● **Your instructions**
Retype the range from the line holding "def planGrnd (d" to the last line of the listing, inclusive, exactly as it appears and with nothing else.

● **Provided records**
-- ==== Sys2Proof/Machine/Registers.lean ====
section
/-! DEFINITION. Registers as such (R184 to R188) and the format and mode registers (R207, R243, R244). -/

namespace Sys2Proof.Machine

open Sys2Proof

/-- A result of a CT, AX or LS instruction that is one word (R175, R403). -/
def State.putUni (d : Dst) (x : Word) : Except Stop (State → State) := .ok fun t => t.writeUni d x

/-- REGQ's word for a register (R188). -/
def regWord (r : VReg) : Word :=
  let spilled := match r with
    | .general _ true => 1
    | _ => 0
  BitVec.ofNat 32 (spilled * 128 + r.code * 16 + r.slots)

/-- REGQ's word for the group (R188). -/
def State.bankWord (s : State) : Word :=
  BitVec.ofNat 32 (s.g.slots * 2 ^ 23 + s.reservation s.cur.group * 2 ^ 14 +
    (bankSlots - s.slotsUsed (s.coreOf s.cur.group)))

/-- RMODE from a word (R243): SEED, zeros, MODE. -/
def rmodeOf (a : Word) : Word := BitVec.ofNat 32 (a.toNat / 65536 * 65536 + a.toNat % 8)

/-! ### Meanings -/

/-- SHAPE (R184). -/
def planShape (d : Dst) (a : Nat) : Plan := fun s => s.putVec d .uniform (Lanes.splat (BitVec.ofNat 32 (s.g.v a).code))
def execShape (d : Dst) (a : Nat) (s : State) : Host.Outcome State Fault Refusal :=
  issue (.shape d a) (planShape d a) s

/-- MKAFF (R185): a k destination raises ILLEGAL_OPERAND. -/
def planMkaff (d : Dst) (a b : Src) : Plan := fun s =>
  let x := (s.rd a).u
  let y := (s.rd2 a b).u
  if d.isK then s.stop .illegalOperand else s.putVec d (.affine x y) (VReg.affine x y).lanes
def execMkaff (d : Dst) (a b : Src) (s : State) : Host.Outcome State Fault Refusal :=
  issue (.mkaff d a b) (planMkaff d a b) s

/-- MKUNI (R186). -/
def planMkuni (chk : Bool) (d : Dst) (a : Src) : Plan := fun s =>
  let x := s.rd a
  let v := x.vals.get (lowestLane s.mask)
  if chk && (lanesOf s.mask).any (fun i => x.vals.get i != v) then s.stop .shapeMismatch
  else s.putVec d .uniform (Lanes.splat v)
def execMkuni (chk : Bool) (d : Dst) (a : Src) (s : State) : Host.Outcome State Fault Refusal :=
  issue (.mkuni chk d a) (planMkuni chk d a) s

/-- FREE (R187): nothing in a diverged state. -/
def planFree (a n : Nat) : Plan := fun s =>
  if s.g.splits.length ≠ 1 then .ok fun t => t
  else
    let rs := (List.range n).map (a + ·)
    let pend := s.pending s.cur.group
    if rs.any fun r => pend.contains (.v r) then .error .stall
    else .ok fun t => rs.foldl (fun t r => t.modG fun g => g.release r) t
def execFree (a n : Nat) (s : State) : Host.Outcome State Fault Refusal :=
  issue (.free a n) (planFree a n) s

/-- REGQ (R188). -/
def planRegq (grp : Bool) (d : Dst) (a : Nat) : Plan := fun s => s.putVec d .uniform (Lanes.splat (if grp then s.bankWord else regWord (s.g.v a)))
def execRegq (grp : Bool) (d : Dst) (a : Nat) (s : State) : Host.Outcome State Fault Refusal :=
  issue (.regq grp d a) (planRegq grp d a) s

/-- SFMT (R243). -/
def planSfmt (imm : Option Nat) (a : Src) : Plan := fun s =>
  let x := match imm with
    | some n => n
    | none => (s.rd a).u.toNat
  .ok fun t => t.modSp fun p => { p with fmt := BitVec.ofNat 32 (x % 4) }
def execSfmt (imm : Option Nat) (a : Src) (s : State) : Host.Outcome State Fault Refusal :=
  issue (.sfmt imm a) (planSfmt imm a) s

/-- GFMT (R243). -/
def planGfmt (d : Dst) : Plan := fun s => State.putUni d s.sp.fmt
def execGfmt (d : Dst) (s : State) : Host.Outcome State Fault Refusal :=
  issue (.gfmt d) (planGfmt d) s

/-- SRND (R243): a mode of 110 or 111 raises ILLEGAL_OPERAND. -/
def planSrnd (imm : Option Nat) (a : Src) : Plan := fun s =>
  match imm with
  | some m => .ok fun t => t.modSp fun p =>
      { p with rmode := BitVec.ofNat 32 (p.rmode.toNat / 65536 * 65536 + m % 8) }
  | none =>
    let x := (s.rd a).u
    if s.isUniform a.spec && decide (6 ≤ x.toNat % 8) then s.stop .illegalOperand
    else .ok fun t => t.modSp fun p => { p with rmode := rmodeOf x }
def execSrnd (imm : Option Nat) (a : Src) (s : State) : Host.Outcome State Fault Refusal :=
  issue (.srnd imm a) (planSrnd imm a) s

/-- GRND (R243). -/
def planGrnd (d : Dst) : Plan := fun s => State.putUni d s.sp.rmode
def execGrnd (d : Dst) (s : State) : Host.Outcome State Fault Refusal :=
  issue (.grnd d) (planGrnd d) s

/-- FLAGS (R243, R244): it waits for the slow path's work. -/
def planFlags (d : Dst) : Plan := fun s => if s.g.slow ≠ [] then .error .stall else State.putUni d s.g.flags
def execFlags (d : Dst) (s : State) : Host.Outcome State Fault Refusal :=
  issue (.flags d) (planFlags d) s

/-- FLAGS.clr (R243, R244). -/
def planFlagsClr (d : Dst) (a : Src) : Plan := fun s =>
  if s.g.slow ≠ [] then .error .stall
  else
    let x := (s.rd a).u &&& 31
    let v := s.g.flags
    .ok fun t => (t.writeUni d v).modG fun g => { g with flags := g.flags &&& ~~~x }
def execFlagsClr (d : Dst) (a : Src) (s : State) : Host.Outcome State Fault Refusal :=
  issue (.flagsClr d a) (planFlagsClr d a) s

end Sys2Proof.Machine
end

● **Answer to the problem**
def planGrnd (d : Dst) : Plan := fun s => State.putUni d s.sp.rmode
def execGrnd (d : Dst) (s : State) : Host.Outcome State Fault Refusal :=
  issue (.grnd d) (planGrnd d) s

/-- FLAGS (R243, R244): it waits for the slow path's work. -/
def planFlags (d : Dst) : Plan := fun s => if s.g.slow ≠ [] then .error .stall else State.putUni d s.g.flags
def execFlags (d : Dst) (s : State) : Host.Outcome State Fault Refusal :=
  issue (.flags d) (planFlags d) s

/-- FLAGS.clr (R243, R244). -/
def planFlagsClr (d : Dst) (a : Src) : Plan := fun s =>
  if s.g.slow ≠ [] then .error .stall
  else
    let x := (s.rd a).u &&& 31
    let v := s.g.flags
    .ok fun t => (t.writeUni d v).modG fun g => { g with flags := g.flags &&& ~~~x }
def execFlagsClr (d : Dst) (a : Src) (s : State) : Host.Outcome State Fault Refusal :=
  issue (.flagsClr d a) (planFlagsClr d a) s

end Sys2Proof.Machine
end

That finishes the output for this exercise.